Inclinée sur le flanc, l’Hirondelle ne bougeait plus. La mer, sans être grosse, roulait de longues vagues dont le vent nous fouettait l’écume au visage. Sébastian, la tête nue, d’une voix forte et brève, encourageait ses hommes, qui, perchés dans les agrès, amenaient les voiles flottantes. Une fausse route, un courant nous avait entraînés sur les récifs de madrépores qui bordent au loin l’Ile-Verte.

Doña Esteva, agenouillée, ses enfans pressés contre elle, regardait la mer avec effroi. Un bruit sourd résonnait. Un coup d’œil rapide de don Salustio m’apprit qu’il avait aussi deviné la cause du bruit sinistre que nous entendions : la coque de l’Hirondelle s’était ouverte, et l’eau mugissante envahissait le petit navire.

Je vois encore le malheureux père debout, les narines dilatées, les bras étendus au-dessus de sa femme et de ses enfans pour les protéger. Lorsqu’une vague s’avançait écumante, don Salustio, les poings fermés, retenant son haleine, se baissait comme un chasseur à l’affût, prêt à lutter contre le terrible élément qui venait menacer les êtres sans lesquels il ne comprenait plus la vie.
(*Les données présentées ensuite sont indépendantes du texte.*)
-- ==== Sys2Proof/Tests/Slice0.lean ====
section
/-! SUPPORT. Tests: ill-formed terms, the words of `30_encoding.md` R92 and R95, one step of each command with the
numbers of `95_test_vectors.md`, and a state that meets the hypotheses of each statement of Obligations.lean. -/

namespace Sys2Proof.Tests

-- One test at a time: each is evaluated by the kernel, and its memory is free before the next.
set_option Elab.async false

open Sys2Proof.Machine

/-! ### Well-formed terms (R95) -/

theorem test_ill_formed_bit : (Instr.bwBit 2#8).wellFormed = false := by decide
theorem test_ill_formed_bit_top : (Instr.bwBit 0xFF#8).wellFormed = false := by decide
theorem test_well_formed_bits : (Instr.bwBit 0#8).wellFormed = true ∧ (Instr.bwBit 1#8).wellFormed = true := by decide
theorem test_well_formed_symbols : (Instr.ftInc 0xFF#8).wellFormed = true ∧ (Instr.encSym 0#8).wellFormed = true := by
  decide

/-- An ill-formed term raises `BadCommand` (V-X5's `4002`). -/
theorem test_ill_formed_runs_as_illegal :
    (match exec (.bwBit 2#8) State.reset with
      | .next t => t.host.rsp == some .fault && statusWord t.eng == 0x00E#32
      | _ => false) = true := by decide

/-! ### Words, written out from the opcode map (R90, R92) -/

theorem test_word_nop : decode 0b0000000000000000#16 = .ok .nop := by decide
theorem test_word_reset : decode 0b0000000100000000#16 = .ok .reset := by decide
theorem test_word_srcOpen : decode 0b0000001000000000#16 = .ok .srcOpen := by decide
theorem test_word_srcClose : decode 0b0000001100000000#16 = .ok .srcClose := by decide
theorem test_word_snkOpen : decode 0b0000010000000000#16 = .ok .snkOpen := by decide
theorem test_word_snkClose : decode 0b0000010100000000#16 = .ok .snkClose := by decide
theorem test_word_ftClr : decode 0b0001000000000000#16 = .ok .ftClr := by decide
theorem test_word_ftInc : decode 0b0001000101000001#16 = .ok (.ftInc 0x41#8) := by decide
theorem test_word_ftScan : decode 0b0001001000000000#16 = .ok .ftScan := by decide
theorem test_word_htInit : decode 0b0010000000000000#16 = .ok .htInit := by decide
theorem test_word_htStep : decode 0b0010000100000000#16 = .ok .htStep := by decide
theorem test_word_htBuild : decode 0b0010001000000000#16 = .ok .htBuild := by decide
theorem test_word_cbBuild : decode 0b0011000000000000#16 = .ok .cbBuild := by decide
theorem test_word_bwBit : decode 0b0100000000000001#16 = .ok (.bwBit 1#8) := by decide
theorem test_word_bwClose : decode 0b0100000100000000#16 = .ok .bwClose := by decide
theorem test_word_brBit : decode 0b0101000000000000#16 = .ok .brBit := by decide
theorem test_word_hdrWr : decode 0b0110000000000000#16 = .ok .hdrWr := by decide
theorem test_word_hdrRd : decode 0b0110000100000000#16 = .ok .hdrRd := by decide
theorem test_word_encSym : decode 0b0111000001010010#16 = .ok (.encSym 0x52#8) := by decide
theorem test_word_encRun : decode 0b0111000100000000#16 = .ok .encRun := by decide
theorem test_word_decSym : decode 0b1000000000000000#16 = .ok .decSym := by decide
theorem test_word_decRun : decode 0b1000000100000000#16 = .ok .decRun := by decide
theorem test_word_compress : decode 0b1111000000000000#16 = .ok .compress := by decide
theorem test_word_decompress : decode 0b1111000100000000#16 = .ok .decompress := by decide

/-- The illegal words of R95 and V-X5, each refused for its own reason. -/
theorem test_word_illegal :
    decode 0x0600#16 = .error .reservedOpcode ∧ decode 0xFFFF#16 = .error .reservedOpcode ∧
      decode 0x1001#16 = .error .operandNotZero ∧ decode 0xF001#16 = .error .operandNotZero ∧
      decode 0x0001#16 = .error .operandNotZero ∧ decode 0x4002#16 = .error .bitOperandAboveOne := by decide

theorem test_table_word :
    decodeTableWord 16 0x1141 = some (.ftInc 0x41#8) ∧ decodeTableWord 16 0x10000 = none ∧
      decodeTableWord 8 0 = none := by decide

/-- The written commands of R97. -/
theorem test_written_commands :
    assembleLine ['F', 'T', '_', 'I', 'N', 'C', ' ', '0', 'x', '4', '1'] = some [0x1141#16] ∧
      assembleLine ['F', 'T', '_', 'I', 'N', 'C', ' ', '\'', 'A', '\''] = some [0x1141#16] ∧
      assembleLine ['B', 'W', '_', 'B', 'I', 'T', ' ', '1', ' ', '#'] = some [0x4001#16] ∧
      assembleLine ['H', 'T', '_', 'B', 'U', 'I', 'L', 'D'] = some [0x2200#16] ∧
      assembleLine ['H', 'T', '_', 'B', 'U', 'I', 'L', 'D', ' ', '0'] = none := by decide

/-! ### States for one step -/

/-- `ABR`, the reference input. -/
def abr : List Byte := [0x41#8, 0x42#8, 0x52#8, 0x41#8, 0x43#8, 0x41#8, 0x44#8, 0x41#8, 0x42#8, 0x52#8, 0x41#8]

/-- V-F1's table. -/
def abrScan : Scanner := { ft := [(0x41, 5#32), (0x42, 2#32), (0x43, 1#32), (0x44, 1#32), (0x52, 2#32)], total := 11#32 }

/-- V-T1's tree. -/
def abrTree : Builder :=
  { nd :=
      [(256, { freq := 2#32, left := 0x43#9, right := 0x44#9 }), (257, { freq := 4#32, left := 0x42#9, right := 0x52#9 }),
       (258, { freq := 6#32, left := 0x100#9, right := 0x101#9 }),
       (259, { freq := 11#32, left := 0x41#9, right := 0x102#9 })]
    nn := 0x104#9, pq := [(0, 0x103#9)], pqN := 1#9, root := 0x103#9, rootValid := true, phase := .done }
Des vociférations, des cris de mort retentirent soudain à l’extrémité du navire; j’y courus. Deux robustes matelots, leurs couteaux à la main, entraînaient Lydia. Pâle, l’œil fixe, les vêtemens en lambeaux, les cheveux épars, le sein nu, la jeune femme ne se débattait pas, ne poussait pas un cri. Sébastian, furieux, frappait ses gens pour les forcer à lâcher prise; il partageait les préjugés de ses matelots, mais il ne voulait pas laisser ensanglanter son bord.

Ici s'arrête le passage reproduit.